My data set have 4 variables: Identity, Year, Gender and Amount. Each person(Identity) can have more than one record.
First I sort them
BY YEAR IDENTITY GENDER AMOUNT;
There are 25 different years in the data set. In the next data step I divide the data into 25 separate sets, YEAR_1 - YEAR25, with each year in its own set. I do nothing that affects the ordering whatsoever.
Then I want to count the number of individuals in each year by using FIRST.IDENTITY.
So I put BY IDENTITY in the code like this:
/* Counting */
and so on, for each year.
I get the error message that the sets are not ordered by Identity.
Is it it really necessary to use PROC SORT on data sets YEAR_1 - YEAR_25 before the counting?
I haven't done anything that should have affected the RELATIVE individual ordering of persons(variable Identity).
Your SAS log output should have sufficient diagnostic information to tell you what observation was the problem -- that information typically helps me identify my programming oversight, working back from the DATA step that generated the error showing my data. No, you should not need to sort your file by YEAR, presuming that there is only one YEAR value -- suggest doing a PROC FREQ just prior to the failing DATA step to be sure. Good desk-checking and self-initiated diagnostics nearly always save the day and improve efficiency.

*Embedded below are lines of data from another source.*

-- ==== Sys2Proof/Laws/FrameJigCmds.lean ====
section
/-! SUPPORT. What each operation of `Machine/JigCmds.lean` may change: one lemma each, the parts it may change as a mask of `Part.no` bits. -/
set_option linter.unusedVariables false
set_option Elab.async false
namespace Sys2Proof.Machine

theorem execJigVerify_kept : ∀ a0 a1 s, OutKept 0x242000000008 s (execJigVerify a0 a1 s) := by
  intro a0 a1 s
  unfold execJigVerify
  refine State.atBlock_kept _ (by decide) (fun s0 h0 => ?_)
  refine OutKept.next ?_
  refine Kept.ite ?_ ?_
  · refine Kept.step ?_ (State.jigResult_kept _ _ _)
    exact h0
  · split
    ·
      refine Kept.step ?_ (State.imageRejected_kept _ _ _ _)
      refine Kept.step ?_ (State.jigResult_kept _ _ _)
      refine Kept.step ?_ (State.imageUnmapped_kept _ _ _)
      exact h0
    ·
      extract_lets +onlyGivenNames -merge -underBinder x1 x2
      refine Kept.ite ?_ ?_
      · refine Kept.step ?_ (State.imageRejected_kept _ _ _ _)
        refine Kept.step ?_ (State.jigResult_kept _ _ _)
        exact h0
      · extract_lets +onlyGivenNames -merge -underBinder x3
        refine Kept.step ?_ (State.jigResult_kept _ _ _)
        refine (Kept.upd ?_).kept
        exact h0

theorem execJigApply_kept : ∀ a0 s, OutKept 0x2000000008 s (execJigApply a0 s) := by
  intro a0 s
  unfold execJigApply
  refine State.atBlock_kept _ (by decide) (fun s0 h0 => ?_)
  refine OutKept.next ?_
  refine Kept.ite ?_ ?_
  · refine Kept.step ?_ (State.jigResult_kept _ _ _)
    exact h0
  · refine Kept.step ?_ (State.jigResult_kept _ _ _)
    refine (Kept.upd ?_).kept
    exact h0

theorem execJigRollback_kept : ∀ s, OutKept 0x2000000108 s (execJigRollback s) := by
  intro s
  unfold execJigRollback
  refine State.atBlock_kept _ (by decide) (fun s0 h0 => ?_)
  refine OutKept.next ?_
  extract_lets +onlyGivenNames -merge -underBinder x1
  refine Kept.ite ?_ ?_
  · refine Kept.step ?_ (State.jigResult_kept _ _ _)
    exact h0
  · refine Kept.step ?_ (State.beginRollback_kept _ _)
    refine Kept.step ?_ (State.jigResult_kept _ _ _)
    exact h0

theorem execJigDiscard_kept : ∀ s, OutKept 0x2000000008 s (execJigDiscard s) := by
  intro s
  unfold execJigDiscard
  refine State.atBlock_kept _ (by decide) (fun s0 h0 => ?_)
  refine OutKept.next ?_
  refine Kept.ite ?_ ?_
  · refine Kept.step ?_ (State.jigResult_kept _ _ _)
    exact h0
  · refine Kept.step ?_ (State.jigResult_kept _ _ _)
    refine (Kept.upd ?_).kept
    exact h0

theorem execFwVerify_kept : ∀ a0 a1 a2 s, OutKept 0x246000000008 s (execFwVerify a0 a1 a2 s) := by
  intro a0 a1 a2 s
  unfold execFwVerify
  refine State.atBlock_kept _ (by decide) (fun s0 h0 => ?_)
  extract_lets +onlyGivenNames -merge -underBinder x1
  refine OutKept.next ?_
  refine Kept.ite ?_ ?_
  · refine Kept.step ?_ (State.fwResult_kept _ _)
    exact h0
  · refine Kept.ite ?_ ?_
    · refine Kept.step ?_ (State.fwResult_kept _ _)
      exact h0
    · split
      ·
        refine Kept.step ?_ (State.imageRejected_kept _ _ _ _)
        refine Kept.step ?_ (State.fwResult_kept _ _)
        refine Kept.step ?_ (State.imageUnmapped_kept _ _ _)
        exact h0
      ·
        extract_lets +onlyGivenNames -merge -underBinder x2
        refine Kept.ite ?_ ?_
        · refine Kept.step ?_ (State.imageRejected_kept _ _ _ _)
          refine Kept.step ?_ (State.fwResult_kept _ _)
          exact h0
        · extract_lets +onlyGivenNames -merge -underBinder x3
          extract_lets +onlyGivenNames -merge -underBinder x4
          refine Kept.step ?_ (State.fwResult_kept _ _)
          refine Kept.step ?_ (State.setFw_kept _ _ _)
          exact h0

theorem execFwActivate_kept : ∀ a0 a1 a2 s, OutKept 0x246043a00108 s (execFwActivate a0 a1 a2 s) := by
  intro a0 a1 a2 s
  unfold execFwActivate
  refine State.atBlock_kept _ (by decide) (fun s0 h0 => ?_)
  extract_lets +onlyGivenNames -merge -underBinder x1
  extract_lets +onlyGivenNames -merge -underBinder x2
  refine OutKept.next ?_
  refine Kept.ite ?_ ?_
  · refine Kept.step ?_ (State.fwResult_kept _ _)
    exact h0
  · refine Kept.step ?_ (State.fwBegin_kept _ _ _)
    refine Kept.step ?_ (State.fwResult_kept _ _)
    exact h0

theorem execFwCommit_kept : ∀ a0 s, OutKept 0x247000000008 s (execFwCommit a0 s) := by
  intro a0 s
  unfold execFwCommit
  refine State.atBlock_kept _ (by decide) (fun s0 h0 => ?_)
  extract_lets +onlyGivenNames -merge -underBinder x1
  extract_lets +onlyGivenNames -merge -underBinder x2
  refine OutKept.next ?_
  refine Kept.ite ?_ ?_
  · refine Kept.step ?_ (State.fwResult_kept _ _)
    exact h0
  · extract_lets +onlyGivenNames -merge -underBinder x3
    have h3 : Kept 0x247000000008 s x3 := by
      unfold x3
      refine Kept.step ?_ (State.fwResult_kept _ _)
      refine Kept.step ?_ (State.raiseCtr_kept _ _ _)
      refine Kept.step ?_ (State.setFw_kept _ _ _)
      exact h0
    clear_value x3
    refine Kept.step ?_ (State.post_kept _ _ _ _ _ _)
    exact h3

theorem execFwActivateOther_kept : ∀ a0 a1 a2 s, OutKept 0x246043a00108 s (execFwActivateOther a0 a1 a2 s) := by
  intro a0 a1 a2 s
  unfold execFwActivateOther
  refine State.atBlock_kept _ (by decide) (fun s0 h0 => ?_)
  extract_lets +onlyGivenNames -merge -underBinder x1
  refine OutKept.next ?_
  refine Kept.ite ?_ ?_
  · refine Kept.step ?_ (State.fwResult_kept _ _)
    exact h0
  · refine Kept.step ?_ (State.fwBegin_kept _ _ _)
    refine Kept.step ?_ (State.fwResult_kept _ _)
    exact h0

theorem execApplyAct_kept : ∀ s, OutKept 0x2000000100 s (execApplyAct s) := by
  intro s
  unfold execApplyAct
  refine OutKept.next ?_
  refine Kept.ite ?_ ?_
  · exact Kept.refl _ _
  · refine Kept.step ?_ (State.quiesceJig_kept _)
    refine (Kept.upd ?_).kept
    exact Kept.refl _ _

theorem execApplyQuiesced_kept : ∀ s, OutKept 0x327a57bff7ff8 s (execApplyQuiesced s) := by
  intro s
  unfold execApplyQuiesced
  refine OutKept.next ?_
  refine Kept.ite ?_ ?_
  · refine Kept.step ?_ (State.applyJig_kept _)
    exact Kept.refl _ _
  · exact Kept.refl _ _

theorem execHealthCheckEnd_kept : ∀ s, OutKept 0x243000000108 s (execHealthCheckEnd s) := by
  intro s
  unfold execHealthCheckEnd
  refine OutKept.next ?_
  refine Kept.ite ?_ ?_
  · exact Kept.refl _ _
  · extract_lets +onlyGivenNames -merge -underBinder x1
    extract_lets +onlyGivenNames -merge -underBinder x2
    refine Kept.ite ?_ ?_
    · extract_lets +onlyGivenNames -merge -underBinder x3 x4
      have h4 : Kept 0x243000000108 s x4 := by
        unfold x4
        refine Kept.step ?_ (State.raiseCtr_kept _ _ _)
        refine (Kept.upd ?_).kept
        exact Kept.refl _ _
      clear_value x4
      refine Kept.step ?_ (State.post_kept _ _ _ _ _ _)
      exact h4
    · refine Kept.step ?_ (State.beginRollback_kept _ _)
      exact Kept.refl _ _

theorem execRollbackApply_kept : ∀ s, OutKept 0x327a57bff7ff8 s (execRollbackApply s) := by
  intro s
  unfold execRollbackApply
  refine OutKept.next ?_
  refine Kept.ite ?_ ?_
  · exact Kept.refl _ _
  · extract_lets +onlyGivenNames -merge -underBinder x1
    have h1 : Kept 0x327a57bff7ff8 s x1 := by
      unfold x1
      refine Kept.ite ?_ ?_
      · exact Kept.refl _ _
      · refine Kept.step ?_ (State.quiesceJig_kept _)
        exact Kept.refl _ _
    clear_value x1
    refine Kept.ite ?_ ?_
    · refine Kept.step ?_ (State.rollBack_kept _)
      exact h1
    · exact h1

theorem execFwActivationEnd_kept : ∀ s, OutKept 0x246008800008 s (execFwActivationEnd s) := by
  intro s
  unfold execFwActivationEnd
  refine OutKept.next ?_
  split
  ·
    exact Kept.refl _ _
  ·
    extract_lets +onlyGivenNames -merge -underBinder x1
    have h1 : Kept 0x246008800008 s x1 := by
      unfold x1
      refine (Kept.upd ?_).kept
      exact Kept.refl _ _
    clear_value x1
    extract_lets +onlyGivenNames -merge -underBinder x2
    have h2 : Kept 0x246008800008 s x2 := by
      unfold x2
      refine Kept.step ?_ (State.fwDone_kept _ _)
      exact h1
    clear_value x2
    refine Kept.ite ?_ ?_
    · refine Kept.foldl ?_ (fun _ _ h3 => ?_)
      · exact h2
      · refine Kept.step ?_ (State.reinit_kept _ _)
        exact h3
    · refine Kept.ite ?_ ?_
      · refine Kept.foldl ?_ (fun _ _ h4 => ?_)
        · exact h2
        · refine Kept.ite ?_ ?_
          · refine Kept.step ?_ (State.openBypass_kept _ _)
            exact h4
          · exact h4
      · exact h2

theorem execJigQuiesceTimeout_kept : ∀ s, OutKept 0x252000503f38 s (execJigQuiesceTimeout s) := by
  intro s
  unfold execJigQuiesceTimeout
  extract_lets +onlyGivenNames -merge -underBinder x1
  extract_lets +onlyGivenNames -merge -underBinder x2
  refine OutKept.next ?_
  refine Kept.ite ?_ ?_
  · exact Kept.refl _ _
  · extract_lets +onlyGivenNames -merge -underBinder x3
    refine Kept.foldl ?_ (fun _ _ h4 => ?_)
    · exact Kept.refl _ _
    · refine Kept.step ?_ (State.abortWhere_kept _ _ _ _)
      exact h4

end Sys2Proof.Machine
end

In addition to Scott's comments, I'll add a couple.
You can do a PROC CONTENTS on YEAR_1 to see how SAS thinks it is sorted.
If you broke the dataset up into pieces using PROC SQL, it could have re-arranged the data without your knowledge as part of its internal optimization. The only way to guarantee that SQL maintains an order is to use the ORDER BY clause in the SELECT statement. (This "feature" is why you can't implement the LAG functionality within SQL.)
OK, my mistake.
If you break the dataset by YEAR, the IDENTITY variable will maintain the ordering sequence (ordered), IF and ONLY IF the dataset is splitted sequentially, say processed through datastep (which processes each OBS sequentially). As Doc@Duke, said, you cannot assume the ordering sequence with PROC SQL, unless you explicitly say so. That is because SQL uses an optimizer that will choose the best strategy/technique to perform the task, and this may not involve a sequential processing of the dataset.
I agree with Scott, before making any further assumption about your task and the way you are doing it, you should share with us a bit of your code.
Every SAS data set has details held in a descriptor portion. This is a little header with details about the dataset. One of these details is the variable it is sorted by. When you run a proc sort SAS updates the sortedby value to reflect the variables the data has been sorted by.
When you run your SQL to break the data up the resulting data sets do not have the sortedby value set in the descriptor.
If you know for sure that the data is sorted in a particular way then you can set the sortedby value yourself as Geniz has pointed out, to save you running another proc sort.
If, when SAS comes to process the dataset, it finds the data is not actually sorted the way you say it is, it will throw an error.